# RAF Davidstow Moor (Pic Heavy)



## hydealfred (Oct 10, 2010)

I know RAF Davidstow Moor has been posted several times on DP, however, it is one of my favourite sites so here is my take on this truly atmospheric airfield. 

I have mixed some well known buildings with some lesser known parts of the airfield. 

Brief history is that RAFDM was open from late 1942 until 1945. It is the highest airfield in the UK at 294 metres and as such suffered badly with low cloud and fog. Coupled with this it was built near the highest part of Bodmin Moor, Brown Willy, pilots had to be very careful when flying in times of poor visibility. A Douglas C-47 did in fact crash into the high ground near the airfield. 

The airfield was used by Coastal Command who flew Wellingtons, Warwicks, Beaufighters, Hudsons & Walrus to name a few. Operations included attacking U-Boats and Air Sea Rescue. 

I have stood on the runway approaches to the airfield on more occasions than I can remember. I can visualise the returning aircraft coming into land, maybe flak damaged and with wounded aboard, it all happened on this high windswept airfield. 

There is a superb museum based near the airfield, The Davidstow Moor RAF Memorial Museum, admission is free and it is well worth visiting if you are in the area. 

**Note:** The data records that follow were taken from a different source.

-- ==== Sys2Proof/Machine/LineControl.lean ====
section
/-! DEFINITION. The Line Controller's own changes (chapter 1): the instants of a round (R12, R15, R17), entries into the
line states (R6, R7, R9), departure (R10), the round opening event (R13), charges and peers (R16 to R19), isolation (R22)
and own frames' ends. -/

namespace Sys2Proof.Machine

/-- The Line Controller changed. -/
def State.modLine (s : State) (f : Line → Line) : State := { s with line := f s.line }

/-! ## Instants of a round -/

/-- COLD_WAIT: 2000 ms + address × 20 ms (R7). -/
def State.coldLimit (s : State) : Nat := ms (2000 + s.cfg.address * 20)

/-- One ROUND_PERIOD in ticks. -/
def State.period (s : State) : Nat := ms s.cfg.roundPeriod

/-- One slot of a ladder, 3 ms (R12, R15). -/
def slot : Nat := ms 3

/-- The join window, 15 ms (R17). -/
def windowLength : Nat := ms 15

/-- The joiner's delay, 1 ms + address × 0.5 ms (R8). -/
def State.joinDelay (s : State) : Nat := ms 1 + s.cfg.address

/-- The time since the opening instant O, none before it or where no opening time is held (R12). -/
def State.afterO (s : State) : Option Nat :=
  match s.line.sinceOpening, s.line.roundPart with
  | some t, .closed since => if s.period ≤ t then some (min (t - s.period) since) else none
  | _, _ => none

/-- Where a frame that starts now begins (R16). Once the join window has been seen to close, a frame begins in the
opening position, also after CLOCKING where no opening has been heard yet. DEDUCED, log entry 36. -/
def State.position (s : State) : Position :=
  match s.line.roundPart with
  | .turns => .inRound
  | .window _ => .inWindow
  | .closed _ => .opening s.afterO

/-- A frame that starts now. -/
def State.frameStart (s : State) : FrameStart :=
  { silence := s.line.silence, position := s.position, lastSender := s.line.lastSender }

/-- A frame starts on the line: in the join window it keeps a joiner from sending (R8). -/
def State.startFrame (s : State) : State :=
  s.modLine fun l =>
    { l with
      onLine := some s.frameStart
      joinBlocked := l.joinBlocked || s.position == .inWindow }

/-! ## Join window -/

/-- The join window opens (R15). -/
def State.openWindow (s : State) : State :=
  s.modLine fun l => { l with roundPart := .window 0, joinBlocked := false }

/-- The join window closes (R17). -/
def State.closeWindow (s : State) : State := s.modLine fun l => { l with roundPart := .closed 0 }

/-- At the end of a frame the window closes when its 15 ms have passed (R17). -/
def State.windowAtEnd (s : State) : State :=
  match s.line.roundPart with
  | .window e => if windowLength ≤ e then s.closeWindow else s
  | .turns => s
  | .closed _ => s

/-- At the end of a TURN frame the window opens when no PRESENT station stands above the last sender (R15). -/
def State.windowAtTurn (s : State) : State :=
  match s.line.roundPart, s.line.lastSender with
  | .turns, some x => if (s.ladder x).isEmpty then s.openWindow else s
  | _, _ => s.windowAtEnd

/-- The sender stands at or above this station: the own turn of the round has passed (R15). -/
def State.passedBy (s : State) (x : Option Nat) : Bool :=
  match x with
  | some a => s.cfg.address ≤ a
  | none => false

/-- The last sender of the ladder is taken (R15). A turn that it passes is over for the round. -/
def State.takeSender (s : State) (x : Option Nat) : State :=
  (s.modLine fun l =>
    { l with lastSender := x, turnTaken := l.turnTaken || s.passedBy x }).windowAtTurn

/-- A station whose JOIN was heard takes its place in the ladder from the next round's opening (R17); a TURN frame of it
before then does not bring it in. DEDUCED, log entry 47. -/
def State.newcomer (s : State) (a : Nat) : State :=
  s.modLine fun l =>
    { l with newcomers := if l.newcomers.contains a then l.newcomers else l.newcomers ++ [a] }

/-! ## Marks and counters -/

/-- A check failure mark in the round record (R1, R2). -/
def State.markFailure (s : State) : State := s.mark fun r => { r with checkFailure := true }

/-- A line counter's top (R23). -/
def counterTop : Nat := 65535

/-! ## Entries into line states -/

/-- Entry into LISTENING (R6). -/
def State.enterListening (s : State) : State :=
  (s.modLine fun l =>
    { l with
      aborts := 0, rounds := 0, openingHeard := false, coldWait := some 0, coldDue := false,
      muteCount := 0, muteTimer := none }).setLine .listening

/-- Entry into JOINING: the wait for a valid frame starts again (R8). -/
def State.enterJoining (s : State) : State :=
  (s.modLine fun l => { l with coldWait := some 0, coldDue := false }).setLine .joining

/-- The own Peer Table entry becomes ABSENT at a departure, with its change flag (R10). -/
def State.ownAbsent (s : State) : State :=
  s.modPeer s.cfg.address fun p => { p with present := false, missed := 0, change := true }

/-- Departure from MEMBER (R10, R33, R44). The own entry is ABSENT before the turner judges the stop of its order
(R109 step 4). -/
def State.depart (s : State) : State :=
  let s1 := s.ownAbsent.clearClaims.voidHoldings.allAsked
  s1.modLine fun l =>
    { l with
      dissenting := false, isolation := none, isolated := false, clean := false,
      record := { l.record with notMember := true } }

/-- A MEMBER departs; a station in another line state does not. -/
def State.departIfMember (s : State) : State := if s.line.state = .member then s.depart else s

/-- Entry into MUTE (R9). -/
def State.enterMute (s : State) : State :=
  (s.departIfMember.modLine fun l =>
    { l with muteCount := 16, muteTimer := some 0, coldWait := none, coldDue := false }).setLine .mute

/-- The MUTE count falls by one and its timer restarts; at 0 the station enters LISTENING (R9). -/
def State.muteDown (s : State) : State :=
  if s.line.state = .mute then
    if s.line.muteCount ≤ 1 then s.enterListening
    else s.modLine fun l => { l with muteCount := l.muteCount - 1, muteTimer := some 0 }
  else s

/-- What CLOCKING holds of the line: no times, no frame, no counts in progress (R5, R12). -/
def State.dropLine (s : State) : State :=
  s.modLine fun l =>
    { l with
      rounds := 0, openingHeard := false, muteCount := 0, muteTimer := none, coldWait := none,
      coldDue := false, sinceOpening := none, roundPart := .turns, lastSender := none, silence := 0,
      onLine := none, sending := none, overridden := false, turnTaken := false, newcomers := [],
      joinBlocked := false }

/-- What CLOCKING leaves of the Claim Table, nothing: a MEMBER departs, and in any other line state the entries heard are
cleared (R10, R44). -/
def State.emptyTable (s : State) : State := if s.line.state = .member then s.depart else s.clearClaims

/-- Crystal loss at the line (R5): a MEMBER departs, the Claim Table is empty, every frame in progress is dropped. -/
def State.enterClocking (s : State) : State :=
  ((s.emptyTable.dropLine).mark fun r => { r with crystal := true }).setLine .clocking

/-- The station becomes MEMBER (R4, R7): own entry PRESENT, isolation timer started where another station is PRESENT. -/
def State.becomeMember (s : State) : State :=
  let s1 := s.modPeer s.cfg.address fun p =>
    { p with present := true, missed := 0, change := p.change || !p.present }
  ((s1.modLine fun l =>
    { l with coldWait := none, coldDue := false, isolation := none, isolated := false }).setLine
      .member).followPeers

/-! ## Peers -/

/-- The entry of a sender after a valid TURN frame (R18). -/
def heardPeer (p : Peer) (home available : Bool) : Peer :=
  { present := true, missed := 0, home := home, available := available
    change := p.change || !p.present || p.home != home || p.available != available }

/-- Another PRESENT station than `x` advertises home-turner (R18). -/
def State.otherHome (s : State) (x : Nat) : Bool := s.present.any fun y => y != x && (s.peer y).home

/-- A header goes to the Peer Table (R18), and TWO_TURNERS is judged. -/
def State.hearHeader (s : State) (f : TurnFrame) : State :=
  let s1 := s.modPeer f.sender fun p => heardPeer p f.home f.available
  (if f.home && s1.otherHome f.sender then s1.recordFault .twoTurners (some f.sender) none else s1).followPeers

/-- A lost entry (R19). -/
def lostPeer : Peer := { present := false, missed := 0, home := false, available := false, change := true }

/-- The count of a PRESENT station reaches 3: its entry becomes ABSENT and its loss is handed on (R19). -/
def State.losePeer (s : State) (a : Nat) : State :=
  ((s.modPeer a fun _ => lostPeer).followPeers).lose a

/-- One missed turn is charged; the own entry is not charged (R16, R19). -/
def State.charge (s : State) (a : Nat) : State :=
  if a = s.cfg.address || !(s.peer a).present then s
  else
    let s1 := s.modLine fun l => { l with missedTurns := raise counterTop l.missedTurns }
    if 2 ≤ (s.peer a).missed then s1.losePeer a
    else s1.modPeer a fun p => { p with missed := p.missed + 1 }

/-- Missed turns charged to the stations of one event, in the order of the ladder. That their losses are handed over in it
is DESIGN CHOICE, log entry 81. -/
def State.chargeAll (s : State) (l : List Nat) : State := l.foldl State.charge s

/-- The stations a valid TURN frame from `x` charges (R16). For a frame that overrode an own TURN frame the last sender is
the station itself, as the abort left it. DESIGN CHOICE, log entry 60. -/
def State.chargedBy (s : State) (x : Nat) (opening : Bool) : List Nat :=
  if opening then s.present.filter fun a => a < x
  else
    match s.line.lastSender with
    | some l => (s.ladder l).filter fun a => a < x
    | none => []

/-- A valid frame from another station ends isolation and restarts the timer (R22). -/
def State.heardOther (s : State) : State :=
  if s.line.state = .member then
    (s.modLine fun l => { l with isolation := some 0, isolated := false }).followPeers
  else s

/-! ## The round opening event (R13) -/

/-- Offer rounds are counted; the eighth suspends the offer (R133). -/
def State.offerUnanswered (s : State) (c : Fin 6) : State :=
  ((s.modXfer c fun x => { x with state := .suspended, count := 8 }).offerWait c false).pause c
    .offerUnanswered none

/-- The offer of a channel counts rounds: the unit is OFFERING and the channel RUNNING (R133). -/
def State.countsOffers (s : State) (c : Fin 6) : Bool :=
  (s.ch c).xfer.state == .offering && (s.ch c).state == .running

/-- One round at the Transfer Unit of a channel (R133). -/
def State.offerRound (s : State) (c : Fin 6) : State :=
  if s.countsOffers c then
    if 7 ≤ (s.ch c).xfer.count then s.offerUnanswered c
    else s.modXfer c fun x => { x with count := x.count + 1 }
  else s

/-- The blocks that count rounds (R13 step 4): own claims age (R38), offers count (R133), the wait list is served
(R159). The offers count from channel 0 to channel 5, and the PAUSED events of those that end are queued so: DESIGN
CHOICE, log entry 82. -/
def State.countRound (s : State) : State :=
  let s1 : State := { s with own := s.own.map fun o => { o with age := raise 4095 o.age } }
  (channels.foldl (fun t c => t.offerRound c) s1).serve

/-- The view is judged and a new round record started (R11). -/
def State.judgeView (s : State) : State :=
  s.modLine fun l =>
    { l with
      clean := l.record.unmarked
      record := { notMember := l.state != .member, dissent := l.dissenting, isolation := l.isolated } }

/-- Dissent is judged by an opener's digest (R21). -/
def State.judgeDissent (s : State) (opener : Nat) (digest : Word16) : State :=
  if s.line.state = .member then
    if digest = s.cfg.settingsDigest then s.modLine fun l => { l with dissenting := false }
    else if s.line.dissenting then s
    else
      (s.voidHoldings.modLine fun l => { l with dissenting := true }).recordFault .configDissent
        (some opener) none
  else s

/-- The round opening event (R13 steps 1 to 4), after dissent has been judged. -/
def State.openRound (s : State) : State :=
  let s1 := s.judgeView.modLine fun l =>
    { l with roundPart := .turns, turnTaken := false, newcomers := [], joinBlocked := false }
  s1.muteDown.countRound

/-- The first way: a MEMBER starts to send an opening frame; it agrees with itself (R21). -/
def State.ownOpening (s : State) : State :=
  (s.modLine fun l => { l with round := l.round + 1, dissenting := false }).openRound

/-- The second way: a valid opening frame ends. A carried number that differs from the expected one is adopted, with the
mark in the new record (R13, R14). -/
def State.heardOpening (s : State) (f : TurnFrame) : State :=
  let expected := s.line.round + 1
  let s1 := (s.modLine fun l => { l with round := f.round }).judgeDissent f.sender f.digest
  if f.round = expected then s1.openRound else s1.openRound.mark fun r => { r with adoption := true }

/-- The third way: a garbled frame in the opening position ends. -/
def State.garbledOpening (s : State) : State := (s.modLine fun l => { l with round := l.round + 1 }).openRound

/-- The round number of a TURN frame that is no opening is compared (R14). -/
def State.compareRound (s : State) (round : Word16) : State :=
  if round = s.line.round then s
  else (s.modLine fun l => { l with round := round }).mark fun r => { r with adoption := true }

/-- A valid opening frame heard in LISTENING counts rounds (R6); the second complete one makes the station JOINING. -/
def State.countComplete (s : State) : State :=
  if s.line.openingHeard then
    if 1 ≤ s.line.rounds then (s.modLine fun l => { l with rounds := 2 }).enterJoining
    else s.modLine fun l => { l with rounds := l.rounds + 1 }
  else s.modLine fun l => { l with openingHeard := true }

/-- The opening time becomes the end of a frame that ends now (R13 step 5). -/
def State.openingTime (s : State) : State := s.modLine fun l => { l with sinceOpening := some 0 }

/-! ## Isolation -/

/-- The isolation timer expires (R22). -/
def State.isolate (s : State) : State :=
  (s.voidHoldings.modLine fun l => { l with isolated := true, isolation := some 0 }).mark fun r =>
    { r with isolation := true }

end Sys2Proof.Machine
end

Thanks to Atlantikwall and AIX for help in identifying the buildings shown in the post. The shots were taken in June & October 2010. 

Sub-station







Fabric Store 






Turret Repair Shop 






Bombing Teacher Building 






Internal View 






Turret Instruction Building 






Electrical remains wthin the Turret Instruction Building 






Drying Room 






Pyrotechnic Store 






Air Raid Blast Shelter 






Air Raid Blast Shelter with Turret Instruction & Bombing Teacher Buildings behind 






Control Tower - the small white building behind is a Night Flying Equipment Store 






This area within the Control Tower was used to house flare guns 






A view from the Control Tower Watch Office of the high ground near the airfield. Not conducive with flying in poor visibility 






View from Control Tower balcony 






T2 Hangar Base 






Approach to Runway 304 






Bulk Fuel Storage Installation Aviation 






Aircraft Dispersal Pan 






Aircraft Dispersal Tie Down Point 






T2 Hangar Base 






This is possibly a base for approach lighting (Totem) although not confirmed 






Runway Lighting remains 






Machine Gun Butts 






Bomb Dump access road 






Bomb Dump road and structure 






Bomb Dump structure 






Remains of the runway drainage system which still works after a fashion following heavy overnight rain 






I can vouch not to get this orange stuff on your shoes 






Bulk Fuel Storage Installation Aviation 






This structure is in the field on the approach to Runway 304. Not sure what it is 






The Davidstow Moor RAF Memorial Museum and memorial stone 






Flying continues to this day - Jabiru UL - G-RODG 






Thanks for looking.


----------



## El Supremo (Oct 10, 2010)

Nice one fella  (always had a soft spot for Beaufighters) Like the pic of the view from the control room balcony, looks like a poster on the wall with a torn bottom edge, and made me think must dig out Led Zep 4 for a listen


----------



## Wallsey (Oct 10, 2010)

You have seized in these photograps a real feeling of "If There are Ghosts They are Here"

Thank you

Wallsey


----------



## Foxylady (Oct 10, 2010)

Fabulous site and report, Alf. There's something really atmospheric about these high, windswept airfields...especially when you imagine how busy and full of movement they must have been during WW2.
Nice to see the moor ponies too. Cheers.


----------



## nij4829 (Oct 11, 2010)

great pics and a great write up and explanations


----------



## sYnc_below (Oct 13, 2010)

Brilliant report - Thanks


----------



## chaoticreason (Oct 14, 2010)

Excellent work.
You know what all the things are that I didn't when I made my inept post on Davidstowe.
Thanks for the education,things I thought had just sort of ended up there turn out to be of great relevance, a real beaut of an eye opener.
Many thanks superb stuff.


----------



## horrocks (Oct 14, 2010)

Excellent report and superbly atmospheric (and well composed!) photos. Looking forward to visiting this site one day soon.


----------



## klempner69 (Oct 14, 2010)

Excellant report as per usual Hyde,well done


----------



## hydealfred (Oct 14, 2010)

Thank you all for your kind comments - I appreciate it


----------



## jindivik (Oct 16, 2010)

Cracking pics well done


----------